Dans la présentation de l’ouvrage « École ouverte » que Jean-Michel Blanquer publie à cette rentrée scolaire, il explique que l’épidémie de Covid a constitué une période historique où « s’est joué le choix entre une École vue comme notre institution fondamentale ou comme la variable d’ajustement de nos peurs ».
Curieux dilemme que de résumer la situation entre ceux qui auraient défendu la nature fondamentale de l’institution scolaire et ceux qui l’auraient instrumentalisée pour conjurer leurs peurs.
Rappelons tout d’abord que, dans sa quasi-unanimité, l’expression syndicale et associative n’a jamais revendiqué la fermeture des écoles et a, bien au contraire, affirmé la nécessité de continuité du service public, notamment parce qu’elle avait pleinement conscience que la fermeture des classes ou des écoles avait des conséquences profondément inégalitaires dont pâtiraient avant tout les enfants des classes populaires. Leurs revendications ont été, justement, de pouvoir obtenir les mesures sanitaires les mieux appropriées pour garantir à la fois l’ouverture et la protection des personnels comme des élèves et de leurs parents. Défendre cet équilibre ne relève pas d’un renoncement aux valeurs pour concéder à l’ajustement du système à nos peurs. Pourtant la formulation binaire exprimée par Jean-Michel Blanquer insinue une opposition entre la vertu courageuse de sa politique et la lâcheté de ses détracteurs, envahis par leurs peurs au point d’y sacrifier l’institution scolaire.
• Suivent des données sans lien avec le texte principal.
-- ==== Sys2Proof/Machine/Trims.lean ====
section
/-! DEFINITION. Trim (13_trim.md): selection of cells and their figures, checks, the trim window, bands and staleness.
Widths are in 10^-18 s: 12.5 ps is 12,500,000 of them, a step 390,625. -/

namespace Sys2Proof.Machine

def tapIdeal : Nat := 12500000
def stepIdeal : Nat := 390625

/-! ## Selection (R447, R448, R451) -/

/-- Distance of two widths. -/
def dist (a b : Nat) : Nat := max a b - min a b

/-- Put a cell in order of distance from the ideal width, equal ones by physical index. -/
def insertCell (ideal : Nat) (c : Nat × Nat) : List (Nat × Nat) → List (Nat × Nat)
  | [] => [c]
  | d :: t => if dist c.2 ideal < dist d.2 ideal then c :: d :: t else d :: insertCell ideal c t

/-- Indices of the `k` cells nearest to the ideal width; of equally near ones the lower index. -/
def nearestCells (ideal k : Nat) (ws : List Nat) : List Nat :=
  (((ws.mapIdx fun i w => (i, w)).foldl (fun l c => insertCell ideal c l) []).take k).map (·.1)

/-- Widths of the selected cells in ascending physical order. -/
def selected (ws sel : List Nat) : List Nat := (ws.mapIdx fun i w => (i, w)).filterMap fun c =>
  if sel.contains c.1 then some c.2 else none

/-- A selection mask. -/
def cellMask (n : Nat) (sel : List Nat) : BitVec n := BitVec.ofNat n (sel.foldl (fun a i => a + 2 ^ i) 0)

/-- Widths u_c of the 2,048 codes (R447). -/
def codeWidths (taps steps : List Nat) : List Int :=
  let low := steps.take 31
  let sum : Int := (low.foldl (· + ·) 0 : Nat)
  taps.flatMap fun (w : Nat) => low.map Int.ofNat ++ [Int.ofNat w - sum]

/-! ## Figures (R449, R450) -/

/-- The figures of an interpolator: SPAN, the greatest abs(u - ideal), MONO, the sum of the squares of twice the
integral errors, HITS. -/
structure Figures where
  span : Nat
  dnl : Nat
  mono : Bool
  inl2 : Nat
  hits : Nat
deriving DecidableEq, Repr

def figuresOf (m : CellMeas) : Figures :=
  let taps := selected m.delay (nearestCells tapIdeal 64 m.delay)
  let steps := selected m.vernier (nearestCells stepIdeal 32 m.vernier)
  let us := codeWidths taps steps
  let acc := us.foldl (fun (a : Int × Nat × Nat) u =>
    let e := 2 * a.1 + u - (2 * a.2.1 + 1) * stepIdeal
    (a.1 + u, a.2.1 + 1, a.2.2 + e.natAbs * e.natAbs)) (0, 0, 0)
  { span := taps.foldl (· + ·) 0, dnl := us.foldl (fun a u => max a (u - (stepIdeal : Int)).natAbs) 0, mono := us.any (· ≤ 0)
    inl2 := acc.2.2, hits := m.hits }

/-- INL in fs: root of the mean of the squares of half the sum's terms. -/
def Figures.inlFs (f : Figures) : Nat := Nat.sqrt (f.inl2 / 8192) / 1000

/-- CMP.TRM_FIGA, CMP.TRM_FIGB (Table 13.8). -/
def Figures.figA (f : Figures) : Word := pack 32 [(16, satNat 16 f.inlFs), (0, satNat 10 (f.dnl * 256 / stepIdeal))]
def Figures.figB (f : Figures) : Word :=
  let d : Int := (f.span / 1000 : Nat) - 800000
  pack 32 [(16, (BitVec.ofInt 16 (max (-32767) (min d 32767))).toNat), bitAt 8 f.mono, (0, satNat 8 (f.hits / 4096))]

/-- Sum and sum of squares of PONG - PING over the shared edges. -/
def agreeSums (l : List Int) : Int × Nat := (l.foldl (· + ·) 0, l.foldl (fun a d => a + d.natAbs * d.natAbs) 0)

/-- CMP.TRM_AGREE. -/
def agreeWord (l : List Int) : Word :=
  let n := max l.length 1
  let s := agreeSums l
  let rms := Nat.sqrt (s.2 * stepIdeal * stepIdeal / n) / 1000
  let mean := (s.1 * stepIdeal).tdiv (1000 * (n : Int))
  pack 32 [(16, satNat 16 rms), (0, (BitVec.ofInt 16 mean).toNat)]

/-! ## Checks (R452) -/

/-- The reason code of the first failing row of Table 13.2, 0 when all pass. -/
def cellsReason (fs : List Figures) (agH agL : List Int) : BitVec 4 :=
  let agree := fun (l : List Int) =>
    let s := agreeSums l
    s.1.natAbs ≤ l.length && s.2 * stepIdeal * stepIdeal ≤ l.length * 1000000000000
  if fs.any (·.hits < 200000) then 1
  else if fs.any fun f => f.span < 784000000 || 816000000 < f.span then 2
  else if fs.any (·.mono) then 4
  else if fs.any fun f => 3 * stepIdeal ≤ 5 * f.dnl then 3
  else if !(agree agH && agree agL) then 5
  else 0

/-! ## Rows of the window (Table 13.4) -/

/-- The first reason of a trim that fails stands. -/
def Trim.fail (t : Trim) (code : BitVec 4) : Trim := if t.failReason = 0 then { t with failReason := code } else t

/-- ACQUISITION_END: at 1,562,500 sc selection, figures and checks. -/
def State.acquisitionEnd (s : State) (c : Chan) (cells : List CellMeas) (agH agL : List Int) : State :=
  let x := s.chan c
  let t := x.trim
  if !t.running then s
  else
    let s1 := s.at_ (t.w0 + 1562500 * scUnits)
    if !t.pendCells || t.cellsOk then s1
    else
      let fs := cells.map figuresOf
      let f := fun i => fs.getD i ⟨0, 0, false, 0, 0⟩
      let code := cellsReason fs agH agL
      let figs := ((List.range 4).flatMap fun i => [(f i).figA, (f i).figB]) ++ [agreeWord agH, agreeWord agL]
      let trial : TrimTable :=
        { cv := true, dv := false, leadH := (f 1).inl2 < (f 0).inl2, leadL := (f 3).inl2 < (f 2).inl2, gen := 0
          masks := cells.map fun m => (cellMask 80 (nearestCells tapIdeal 64 m.delay),
            cellMask 40 (nearestCells stepIdeal 32 m.vernier))
          deskewH := 0, deskewL := 0, figs := figs }
      let t1 := { t with figs := figs, trial := trial, cellsOk := code == 0 }
      s1.setChan c { x with trim := if code = 0 then t1 else t1.fail code }

/-- DESKEW_PHASE: at 1,875,000 sc the receivers reconnect; DESKEW alone needs a cells table of the band. -/
def State.deskewPhase (s : State) (c : Chan) : State :=
  let x := s.chan c
  let t := x.trim
  if !t.running then s
  else
    let s1 := s.at_ (t.w0 + 1875000 * scUnits)
    if !t.pendDeskew then s1
    else
      let t1 := if !t.pendCells && !(t.table t.b0.toNat).cv then t.fail 0xC else t
      s1.setChan c { x with trim := if s.tb.st = .locked then t1 else t1.fail 8 }

/-- The square of the rms of some numbers about their mean, times the square of how many they are. -/
def variance (ds : List Int) : Nat :=
  ds.length * ds.foldl (fun a d => a + d.natAbs * d.natAbs) 0 - (ds.foldl (· + ·) 0).natAbs ^ 2

/-- Measured deskew of a lane, the variance of its d_i times the square of their number, and that number (R458). -/
def measureDeskew (p : Nat) (stamps : List Int) : Int × Nat × Nat :=
  let ds := stamps.map (stepOf p)
  (meanRound ds, variance ds, ds.length)

/-- The rms of a lane's d_i is above 26 LSB (Table 13.3). -/
def spreadWide (m : Int × Nat × Nat) : Bool := 676 * m.2.2 ^ 2 < m.2.1

/-- CMP.TRM_DSKM. -/
def dskmWord (m : Int × Nat × Nat) : Word :=
  pack 32 [(24, satNat 8 (Nat.sqrt (m.2.1 / m.2.2 ^ 2))), (16, satNat 8 (m.2.2 / 256)), (0, (BitVec.ofInt 14 m.1).toNat)]

/-- The measured value as the table holds it; a value outside R63 keeps its excess, so that DSKC shows the clamp. -/
def deskewStore (m : Int) : BitVec 14 := BitVec.ofInt 14 (clampS 14 m)

/-- The next generation (R463). -/
def nextGen (g : BitVec 16) : BitVec 16 := if g = 0xFFFF then 1 else g + 1

/-- TRIM_WINDOW_END: at 2,500,000 sc the results enter the store or are discarded, the current band's table comes into
force, and the channel is re-armed where R461 allows it. -/
def State.trimWindowEnd (s : State) (c : Chan) (edgesH edgesL : List Int) : State :=
  let x := s.chan c
  let t := x.trim
  if !t.running then s
  else
    let e := t.w0 + 2500000 * scUnits
    let s1 := s.at_ e
    let mh := measureDeskew s.tb.refP edgesH
    let ml := measureDeskew s.tb.refP edgesL
    let t1 := if t.pendDeskew then
        let t2 := if mh.2.2 < 1024 ∨ ml.2.2 < 1024 then t.fail 6
          else if spreadWide mh ∨ spreadWide ml then t.fail 7 else t
        let t3 := if s.tb.st = .locked then t2 else t2.fail 8
        { t3 with dskmH := dskmWord mh, dskmL := dskmWord ml }
      else t
    let t2 := if t1.pendCells && !t1.cellsOk then t1.fail 1 else t1
    let ok := t2.failReason == 0
    let old := t2.table t2.b0.toNat
    let gen := s.nvm.tgen
    let base := if t2.pendCells then
        { t2.trial with dv := old.dv, deskewH := old.deskewH, deskewL := old.deskewL }
      else old
    let new := if t2.pendDeskew then
        { base with dv := true, deskewH := deskewStore mh.1, deskewL := deskewStore ml.1 }
      else base
    let t3 : Trim := { t2 with
      running := false, staged := true, result := if ok then 1 else 2, reason := t2.failReason
      store := if ok then setAt t2.store t2.b0.toNat { new with gen := gen } else t2.store
      lastGen := if ok then gen else t2.lastGen, supply := t2.supply && !(ok && t2.pendCells) }
    let s2 := s1.setChan c { x with trim := t3 }
    let s3 := if ok then { s2 with nvm := { s2.nvm with tgen := nextGen gen } } else s2.raise (chSrc c) 0x40
    let s4 := s3.settleIdle c
    let y := s4.chan c
    if t.wasArmed && !t.wasHeld && !y.armed && s4.chOn c && s4.bound c && (s4.placeFor c y.cfg none).isSome then
      s4.armAtInstant c e
    else s4

/-! ## CALIBRATE, bands, staleness (R454, R464, R466) -/

/-- A trim becomes pending on a channel; it replaces one that is still pending. -/
def State.calibrate (s : State) (c : Chan) (cells deskew : Bool) : State :=
  (s.modChan c fun x => { x with trim := { x.trim with pending := true, pendCells := cells, pendDeskew := deskew } }).settleIdle c

/-- Set a stale reason: the source is raised with TRIM_STALE, which is a level (R576, R577), and an open record carries
STALE. -/
def State.setStale (s : State) (c : Chan) (f : Trim → Trim) : State :=
  let s1 := s.modChan c fun x =>
    { x with trim := f x.trim, rcd := if x.rcd.isOpen then { x.rcd with flags := x.rcd.flags ||| flagStale } else x.rcd }
  if (s.chan c).trim.stale then s1 else s1.raise (chSrc c) 0x80

/-- The channel's band becomes `b`: a switch is staged. -/
def State.bandChange (s : State) (c : Chan) (b : Nat) : State :=
  let s1 := s.modChan c fun x => { x with trim := { x.trim with staged := true } }
  let s2 := if ((s.chan c).trim.table b).cv then s1 else s1.setStale c fun t => { t with bandst := true }
  s2.settleIdle c

/-! ## Registers (Table 13.9) -/

def Trim.stat (t : Trim) : Word :=
  let state := if t.running then 2 else if t.pending then 1 else 0
  let bits := fun (f : TrimTable → Bool) => (List.range 4).map fun b => bitAt b (f (t.table b))
  let shift := fun (k : Nat) (l : List (Nat × Nat)) => l.map fun p => (p.1 + k, p.2)
  pack 32 ([(28, state), bitAt 27 ((t.running || t.pending) && t.pendCells), bitAt 26 ((t.running || t.pending) && t.pendDeskew),
    (24, t.result.toNat), (20, t.reason.toNat), (16, t.inForce.getD 0), bitAt 10 t.notrim, bitAt 9 t.bandst,
    bitAt 8 t.supply] ++ shift 4 (bits (·.dv)) ++ bits (·.cv))

/-- CMP.TRM_GEN. -/
def Trim.genWord (t : Trim) : Word :=
  pack 32 [(16, t.lastGen.toNat), (0, match t.inForce with | some b => (t.table b).gen.toNat | none => 0)]

/-! ## Meanings -/

def execAcquisitionEnd (c : Chan) (cells : List CellMeas) (agH agL : List Int) (s : State) :
    Host.Outcome State Fault Refusal :=
  .next (s.acquisitionEnd c cells agH agL)
def execDeskewPhase (c : Chan) (s : State) : Host.Outcome State Fault Refusal := .next (s.deskewPhase c)
def execTrimWindowEnd (c : Chan) (edgesH edgesL : List Int) (s : State) : Host.Outcome State Fault Refusal :=
  .next (s.trimWindowEnd c edgesH edgesL)

end Sys2Proof.Machine
end

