/-- The vault freezes in vc `v` on pseudo-channel q. A further error increments MORE; in the freeze vc itself the
lower-numbered pseudo-channel is the one logged (R437). An exit from self-refresh goes on to its end, and a stack in
self-refresh on the safe clock leaves it after the lock (Table 12.6). -/
def State.freeze (s : State) (v q : Nat) (log : Word) (addr : Option (Nat × BitVec 16)) (cause : Byte) : State :=
  if s.vlt.st = .frozen then
    let more := satNat 8 (fld s.vlt.frzStat 0 8 + 1)
    if s.vlt.frzVc = some v ∧ q < fld s.vlt.frzStat 16 5 then s.frzLog q (putFld log 0 8 more) addr
    else Vault.mod s fun w => { w with frzStat := putFld w.frzStat 0 8 more }
  else
    let s1 := (s.rebaseDebt v).frzLog q log addr
    let s2 := Vault.mod s1 fun w => { w with
      st := .frozen, frzVc := some v, srEntry := none, srExit := if s.vlt.st = .selfref then s.vlt.srExit else none
      srWake := if s.vlt.st = .safe then some v else none, idleFrom := none }
    (s2.raise 137 cause).enterFreeze (s.vcAt v)

/-- KIND of VLT.FRZ_STAT (Table 12.10). -/
def frzKind (k : ReqKind) : Nat :=
  match k with
  | .rmw => 1
  | .codewordWrite => 1
  | .scrub => 2
  | .codewordRead => 3
  | _ => 0

/-! ## Refresh debt (R417 to R421) -/

/-- The ceiling at vc `v`: units are committed until D < 8I, each a forced refresh. -/
def State.ceilAt (s : State) (q : Pch) (v : Nat) : State :=
  let p := s.pch q
  let i := s.vlt.interval
  let d := s.debtAt p v
  if 8 * i ≤ d then
    let n := d / i - 7
    (s.setPch q { p with debt := d - n * i, dAt := v, owed := p.owed + n, units := p.units + n
                         forced := satAdd p.forced n }).raiseFrom false (pcSrc q) 0x10
      (s.tst.on && s.tst.rpost.getLsbD q.val)
  else s

/-- The refresh band changes at vc `v` (R413, R421). -/
def State.setBandDbl (s : State) (v : Nat) (dbl : Bool) : State :=
  if s.vlt.dbl = dbl then s
  else
    let s1 := (Vault.mod (s.rebaseDebt v) fun w => { w with dbl := dbl }).raise 136 (if dbl then 0x04 else 0x08)
    (List.finRange 32).foldl (fun z q => if z.debtRises then z.ceilAt q v else z) s1

/-- TEMPERATURE_READING: the stack sensor of R607, and the refresh band of R413 to R416. -/
def State.stackReading (s0 : State) (t : Instant) (r : Option Int) : State :=
  let s := s0.sample t 17 (r.map (8 * ·))
  if s.pwr.mode = .reset then s
  else
    let v := s.vc (s.clocks.vault.next s.now)
    match r with
    | none =>
      let s1 := Vault.mod s fun w => { w with badReads := w.badReads + 1, goodReads := 0 }
      if s1.vlt.badReads = 2 then
        ((Vault.mod s1 fun w => { w with rdFail := true }).setBandDbl v true).raise 136 0x10
      else s1
    | some x =>
      let s1 := Vault.mod s fun w => { w with badReads := 0, goodReads := w.goodReads + 1, stemp := BitVec.ofInt 8 x }
      let held := s1.vlt.rdFail && s1.vlt.goodReads < 2
      let temp := if s1.tst.on && (s1.tst.tovr.getD 17 (false, 0)).1 then max x ((s1.tst.tovr.getD 17 (false, 0)).2.toNat : Int) else x
      if held then s1
      else
        let s2 := Vault.mod s1 fun w => { w with rdFail := false }
        if 85 ≤ temp then s2.setBandDbl v true else if temp ≤ 81 then s2.setBandDbl v false else s2

/-- The postponement facility acts on the pseudo-channel (R423). -/
def State.postponed (s : State) (q : Pch) : Bool := s.tst.on && s.tst.rpost.getLsbD q.val

/-- The unit that is due becomes forced at the Insert level (Table 12.1). -/
def State.insertAt (s : State) (q : Pch) (v : Nat) : State :=
  let p := s.pch q
  if 4 * s.vlt.interval ≤ s.debtAt p v && p.chunks.isEmpty && !s.postponed q && p.owed = 0 && s.vlt.st != .frozen then
    s.setPch q { p with insert := true }
  else s

/-- A forced refresh is pending. -/
def PcSt.forcing (p : PcSt) : Bool := p.owed != 0 || p.insert

/-- A unit ends at vc `v`: committed before (owed), or now. -/
def State.unitDone (s : State) (q : Pch) (v : Nat) : State :=
  let p := s.pch q
  if p.owed != 0 then s.setPch q { p with owed := p.owed - 1 }
  else
    (s.setPch q { p with debt := s.debtAt p v - s.vlt.interval, dAt := v, units := p.units + 1, insert := false }).idleRestart

/-- REFab in vc `v`. -/
def State.refab (s : State) (q : Pch) (v : Nat) : State :=
  let p := s.pch q
  (s.setPch q ({ p with busyTo := v + 140, rows := List.replicate 16 none }.logOwn v cmdRefab 0 0)).unitDone q v

/-- REFpb to the bank at the pointer in vc `v`. -/
def State.refpb (s : State) (q : Pch) (v : Nat) : State :=
  let p := s.pch q
  let b := p.rptr.toNat
  let p1 := { p with rptr := p.rptr + 1, bankTo := setAt p.bankTo b (v + 80), lastPb := v, busyTo := max p.busyTo (v + 1)
                     rows := setAt p.rows b none }
  let s1 := s.setPch q (p1.logOwn v cmdRefpb b 0)
  if b = 15 then s1.unitDone q v else s1

/-- The vc from which a forced refresh can be chosen, none before `v`. -/
def PcSt.forcedAt (p : PcSt) (v : Nat) : Nat :=
  if p.rptr = 0 then p.bankTo.foldl max (max v p.busyTo)
  else max (max v p.busyTo) (max (if p.lastPb = 0 then 0 else p.lastPb + 4) (p.bankTo.getD p.rptr.toNat 0))

/-! ## Neighbour refresh (R427 to R429) -/

/-- The table of a bank after an activate of a row, and whether an entry reached the threshold. -/
def nrrTouch (l : List (Nat × Nat × Nat × Nat)) (bank row th : Nat) : List (Nat × Nat × Nat × Nat) × Bool :=
  let mine := l.filter fun e => e.1 == bank
  let bump := fun (e c : Nat) =>
    let rest := l.filter fun x => !(x.1 == bank && x.2.1 == e)
    if th ≤ c then (rest ++ [(bank, e, row, 0)], true) else (rest ++ [(bank, e, row, c)], false)
  match mine.find? fun e => e.2.2.1 == row with
  | some (_, e, _, c) => bump e (c + 1)
  | none =>
    match (List.range 16).find? fun e => !(mine.any fun x => x.2.1 == e) with
    | some e => bump e 1
    | none =>
      let low := mine.foldl (fun (a : Option (Nat × Nat)) x => match a with
        | none => some (x.2.1, x.2.2.2)
        | some (e, c) => if x.2.2.2 < c ∨ (x.2.2.2 = c ∧ x.2.1 < e) then some (x.2.1, x.2.2.2) else some (e, c)) none
      match low with
      | some (e, c) => bump e (c + 1)
      | none => (l, false)
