-- ==== Sys2Proof/Machine/Core.lean ====
section
/-! DEFINITION. The machine as the host runs it. -/

def Sys2Proof.core : Host.Core := { State := Sys2Proof.Machine.State, Fault := Sys2Proof.Machine.Fault, Refusal := Sys2Proof.Machine.Refusal, step := Sys2Proof.Machine.step, reset := Sys2Proof.Machine.State.reset }
end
La réalité de ces vingt derniers mois a été bien différente. Elle témoigne au contraire d’une volonté collective des fonctionnaires de l’Education nationale qui ne doit rien au « mérite » du ministre. Lors de la fermeture liée au premier confinement, alors que l’imprévision politique rendait impossible l’accès aux masques de protection et que, de ce fait, le discours institutionnel voulait persuader les enseignants que leur usage était inutile… malgré leurs peurs, les personnels de l’Éducation nationale ont permis l’accueil des enfants de soignants. Lors de la reprise de mai 2020, alors que « les gestes barrières » étaient loin de pouvoir être assurés raisonnablement, ils et elles ont repris leur travail pour accueillir leurs élèves. Et tout au long de l’année scolaire 2020-2021, malgré des consignes changeantes et parfois inapplicables, ils et elles ont permis la continuité du service public d’éducation.
Oui, ils et elles ont eu peur… mais cette peur ne les a jamais conduits à renoncer à leur mission de service public. Elle les a mis en colère quand notre institution répétait contre tous les avis médicaux et scientifiques qu’il n’y avait pas de risques de contagion dans les écoles et qu’ils vivaient la contamination au quotidien. (...)
Vouloir expliquer, aujourd’hui, aux fonctionnaires de l’Education nationale que nous devons à la volonté ministérielle que l’école française soit restée ouverte est une gageure vaine parce qu’ils et elles savent que c’est le résultat de leur engagement quotidien et de son enracinement dans les valeurs d’une école émancipatrice, désireuse malgré les difficultés de réaliser son projet égalitaire.
Ils ne demandent pas à être considérés comme des héroïnes et des héros… mais seulement à être reconnus par le respect de leur travail et sa juste rémunération. Et puisque notre ministre veut être le vecteur d’une « bascule historique », ce n’est par une hagiographie ministérielle qu’il la réalisera mais par le choix d’une politique qui donnerait à l’École les moyens nécessaires à la réussite de tous ses élèves. Nous en sommes très loin … Pourtant, c’est cela qui lui permettrait d’« écrire École avec une majuscule en tant que référence centrale de notre existence collective ».